E’ comprensibile che quando una malattia è grave e senza speranza il soggetto, e i suoi familiari, si adoperino in ogni modo per cercare di sfuggire a un destino così crudele. Possibile che ci si debba rassegnare, che non ci sia proprio nulla da fare? Sono domande che generano una grande angoscia e molta rabbia. Così, quando la scienza si ritira ammettendo la sua impotenza, può nascere l’idea di rivolgersi a farmaci e personaggi discutibili non tanto con la certezza di ottenere qualcosa ma almeno con la speranza e la consapevolezza di avere fatto tutto quello che era umanamente possibile. 

 

Ho un’esperienza personale di questo fatto ed ho partecipato di persona alla ricerca di qualcosa di miracoloso che sapesse interrompere un percorso già scritto. Al tempo di cui parlo, l’inizio dei lontani anni 70, il miracolo, o meglio la speranza, era rappresentato dal Siero di Bonifacio. Alcuni più anzi ricorderanno questo intruglio di feci e urine di capra ideato dal veterinario Liborio Bonifacio e basato sul principio che le capre non si ammalavano di cancro. 

 

Erano i tempi di cui di cancro si moriva e i mezzi di diagnosi e soprattutto di cura erano ancora abbastanza primitivi, o almeno lontani dalle capacità diagnostiche e terapeutiche attuali che hanno portato alcuni tumori, un tempo mortali come quello del seno, alla stregua di malattia curabile con guarigioni che sfiorano il 90%.

 

Furono raccolti da donazioni private 25 milioni di lire per far si che il prodotto fosse commercializzato e sulla spinta della popolazione e della speranza fu autorizzata anche una sperimentazione che però non confermò i benefici della terapia. Gli anni 60 era gli anni in cui dire cancro voleva dire morte certa ed ogni tentativo, sia pure con una grande dose di incertezza come questo, poteva anche essere considerato plausibile. Alcuni pazienti trattati con questo siero morirono anticipatamente e gli altri non ebbero nessun miglioramento. Nonostante questo il figlio dell’inventore ha comunque brevettato il siero con il nome di Oncoclastina Bonifacio.  

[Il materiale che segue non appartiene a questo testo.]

/-! ### bumpBy -/

@[simp] theorem State.bumpBy_pending (off n : Nat) : (s.bumpBy off n).pending = s.pending := State.setReg_pending ..
@[simp] theorem State.bumpBy_draws (off n : Nat) : (s.bumpBy off n).draws = s.draws := State.setReg_draws ..
@[simp] theorem State.bumpBy_out (off n : Nat) : (s.bumpBy off n).out = s.out := State.setReg_out ..
@[simp] theorem State.bumpBy_clk (off n : Nat) : (s.bumpBy off n).clk = s.clk := State.setReg_clk ..
@[simp] theorem State.bumpBy_ing (off n : Nat) : (s.bumpBy off n).ing = s.ing := State.setReg_ing ..
@[simp] theorem State.bumpBy_pool (off n : Nat) : (s.bumpBy off n).pool = s.pool := State.setReg_pool ..
@[simp] theorem State.bumpBy_mm (off n : Nat) : (s.bumpBy off n).mm = s.mm := State.setReg_mm ..
@[simp] theorem State.bumpBy_sch (off n : Nat) : (s.bumpBy off n).sch = s.sch := State.setReg_sch ..
@[simp] theorem State.bumpBy_cores (off n : Nat) : (s.bumpBy off n).cores = s.cores := State.setReg_cores ..
@[simp] theorem State.bumpBy_spf (off n : Nat) : (s.bumpBy off n).spf = s.spf := State.setReg_spf ..
@[simp] theorem State.bumpBy_mix (off n : Nat) : (s.bumpBy off n).mix = s.mix := State.setReg_mix ..
@[simp] theorem State.bumpBy_dec (off n : Nat) : (s.bumpBy off n).dec = s.dec := State.setReg_dec ..
@[simp] theorem State.bumpBy_dac (off n : Nat) : (s.bumpBy off n).dac = s.dac := State.setReg_dac ..
@[simp] theorem State.bumpBy_ort (off n : Nat) : (s.bumpBy off n).ort = s.ort := State.setReg_ort ..
@[simp] theorem State.bumpBy_queues (off n : Nat) : (s.bumpBy off n).queues = s.queues := State.setReg_queues ..
@[simp] theorem State.bumpBy_con (off n : Nat) : (s.bumpBy off n).con = s.con := State.setReg_con ..
@[simp] theorem State.bumpBy_ctl (off n : Nat) : (s.bumpBy off n).ctl = s.ctl := State.setReg_ctl ..
@[simp] theorem State.bumpBy_dram (off n : Nat) : (s.bumpBy off n).dram = s.dram := State.setReg_dram ..
@[simp] theorem State.bumpBy_net (off n : Nat) : (s.bumpBy off n).net = s.net := State.setReg_net ..
@[simp] theorem State.bumpBy_svc (off n : Nat) : (s.bumpBy off n).svc = s.svc := State.setReg_svc ..
@[simp] theorem State.bumpBy_pwr (off n : Nat) : (s.bumpBy off n).pwr = s.pwr := State.setReg_pwr ..
@[simp] theorem State.bumpBy_pmu (off n : Nat) : (s.bumpBy off n).pmu = s.pmu := State.setReg_pmu ..
@[simp] theorem State.bumpBy_dump (off n : Nat) : (s.bumpBy off n).dump = s.dump := State.setReg_dump ..
@[simp] theorem State.bumpBy_deferred (off n : Nat) : (s.bumpBy off n).deferred = s.deferred := State.setReg_deferred ..
@[simp] theorem State.bumpBy_latches (off n : Nat) : (s.bumpBy off n).latches = s.latches := State.setReg_latches ..

/-! ### bump -/

@[simp] theorem State.bump_pending (off : Nat) : (s.bump off).pending = s.pending := State.bumpBy_pending ..
@[simp] theorem State.bump_draws (off : Nat) : (s.bump off).draws = s.draws := State.bumpBy_draws ..
@[simp] theorem State.bump_out (off : Nat) : (s.bump off).out = s.out := State.bumpBy_out ..
@[simp] theorem State.bump_clk (off : Nat) : (s.bump off).clk = s.clk := State.bumpBy_clk ..
@[simp] theorem State.bump_ing (off : Nat) : (s.bump off).ing = s.ing := State.bumpBy_ing ..
@[simp] theorem State.bump_pool (off : Nat) : (s.bump off).pool = s.pool := State.bumpBy_pool ..
@[simp] theorem State.bump_mm (off : Nat) : (s.bump off).mm = s.mm := State.bumpBy_mm ..
@[simp] theorem State.bump_sch (off : Nat) : (s.bump off).sch = s.sch := State.bumpBy_sch ..
@[simp] theorem State.bump_cores (off : Nat) : (s.bump off).cores = s.cores := State.bumpBy_cores ..
@[simp] theorem State.bump_spf (off : Nat) : (s.bump off).spf = s.spf := State.bumpBy_spf ..
@[simp] theorem State.bump_mix (off : Nat) : (s.bump off).mix = s.mix := State.bumpBy_mix ..
@[simp] theorem State.bump_dec (off : Nat) : (s.bump off).dec = s.dec := State.bumpBy_dec ..
@[simp] theorem State.bump_dac (off : Nat) : (s.bump off).dac = s.dac := State.bumpBy_dac ..
@[simp] theorem State.bump_ort (off : Nat) : (s.bump off).ort = s.ort := State.bumpBy_ort ..
@[simp] theorem State.bump_queues (off : Nat) : (s.bump off).queues = s.queues := State.bumpBy_queues ..
@[simp] theorem State.bump_con (off : Nat) : (s.bump off).con = s.con := State.bumpBy_con ..
@[simp] theorem State.bump_ctl (off : Nat) : (s.bump off).ctl = s.ctl := State.bumpBy_ctl ..
@[simp] theorem State.bump_dram (off : Nat) : (s.bump off).dram = s.dram := State.bumpBy_dram ..
@[simp] theorem State.bump_net (off : Nat) : (s.bump off).net = s.net := State.bumpBy_net ..
@[simp] theorem State.bump_svc (off : Nat) : (s.bump off).svc = s.svc := State.bumpBy_svc ..
@[simp] theorem State.bump_pwr (off : Nat) : (s.bump off).pwr = s.pwr := State.bumpBy_pwr ..
@[simp] theorem State.bump_pmu (off : Nat) : (s.bump off).pmu = s.pmu := State.bumpBy_pmu ..
@[simp] theorem State.bump_dump (off : Nat) : (s.bump off).dump = s.dump := State.bumpBy_dump ..
@[simp] theorem State.bump_deferred (off : Nat) : (s.bump off).deferred = s.deferred := State.bumpBy_deferred ..
@[simp] theorem State.bump_latches (off : Nat) : (s.bump off).latches = s.latches := State.bumpBy_latches ..

/-! ### pageErr -/

@[simp] theorem State.pageErr_pending (p : Nat) : (s.pageErr p).pending = s.pending := State.bump_pending ..
@[simp] theorem State.pageErr_draws (p : Nat) : (s.pageErr p).draws = s.draws := State.bump_draws ..
@[simp] theorem State.pageErr_out (p : Nat) : (s.pageErr p).out = s.out := State.bump_out ..
@[simp] theorem State.pageErr_clk (p : Nat) : (s.pageErr p).clk = s.clk := State.bump_clk ..
@[simp] theorem State.pageErr_ing (p : Nat) : (s.pageErr p).ing = s.ing := State.bump_ing ..
@[simp] theorem State.pageErr_pool (p : Nat) : (s.pageErr p).pool = s.pool := State.bump_pool ..
@[simp] theorem State.pageErr_mm (p : Nat) : (s.pageErr p).mm = s.mm := State.bump_mm ..
@[simp] theorem State.pageErr_sch (p : Nat) : (s.pageErr p).sch = s.sch := State.bump_sch ..
@[simp] theorem State.pageErr_cores (p : Nat) : (s.pageErr p).cores = s.cores := State.bump_cores ..
@[simp] theorem State.pageErr_spf (p : Nat) : (s.pageErr p).spf = s.spf := State.bump_spf ..
@[simp] theorem State.pageErr_mix (p : Nat) : (s.pageErr p).mix = s.mix := State.bump_mix ..
@[simp] theorem State.pageErr_dec (p : Nat) : (s.pageErr p).dec = s.dec := State.bump_dec ..
@[simp] theorem State.pageErr_dac (p : Nat) : (s.pageErr p).dac = s.dac := State.bump_dac ..
@[simp] theorem State.pageErr_ort (p : Nat) : (s.pageErr p).ort = s.ort := State.bump_ort ..
@[simp] theorem State.pageErr_queues (p : Nat) : (s.pageErr p).queues = s.queues := State.bump_queues ..
@[simp] theorem State.pageErr_con (p : Nat) : (s.pageErr p).con = s.con := State.bump_con ..
@[simp] theorem State.pageErr_ctl (p : Nat) : (s.pageErr p).ctl = s.ctl := State.bump_ctl ..
@[simp] theorem State.pageErr_dram (p : Nat) : (s.pageErr p).dram = s.dram := State.bump_dram ..
@[simp] theorem State.pageErr_net (p : Nat) : (s.pageErr p).net = s.net := State.bump_net ..
@[simp] theorem State.pageErr_svc (p : Nat) : (s.pageErr p).svc = s.svc := State.bump_svc ..
@[simp] theorem State.pageErr_pwr (p : Nat) : (s.pageErr p).pwr = s.pwr := State.bump_pwr ..
@[simp] theorem State.pageErr_pmu (p : Nat) : (s.pageErr p).pmu = s.pmu := State.bump_pmu ..
@[simp] theorem State.pageErr_dump (p : Nat) : (s.pageErr p).dump = s.dump := State.bump_dump ..
@[simp] theorem State.pageErr_deferred (p : Nat) : (s.pageErr p).deferred = s.deferred := State.bump_deferred ..
@[simp] theorem State.pageErr_latches (p : Nat) : (s.pageErr p).latches = s.latches := State.bump_latches ..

Negli anni 90 l’attenzione si appuntò su Luigi di Bella ed il suo metodo anticancro con una infusione di diverse sostanze, farmaci ormoni e vitamine secondo una teoria che proponeva di impedire la formazione delle metastasi. Dichiarò di aver curato molti malati ma l’analisi dei suoi dati, le cartelle dei pazienti curati in suo possesso, risultarono incompleti e mancanti di molti dati sia sulla sicura  diagnosi di partenza che sulla sopravvivenza dopo la cura. Furono  tuttavia commissionati dal Ministero diversi studi che dettero, anche in questo caso, un risultato inequivocabile negando al metodo un particolare efficacia contro la malattia.


Ci sono stati anche casi eclatanti più recenti come quelli  di tre giovani donne (a Padova, Rimini e Cagliari) morte per aver rifiutato la chemioterapia che poteva salvarle in favore di metodi dei medici tedeschi Ryke Geerd (l’origine del cancro dovuto a un conflitto interiore con se stessi!) e Max Gerson (dieta di vitamine estratte dalle piante e clisteri di caffe!!).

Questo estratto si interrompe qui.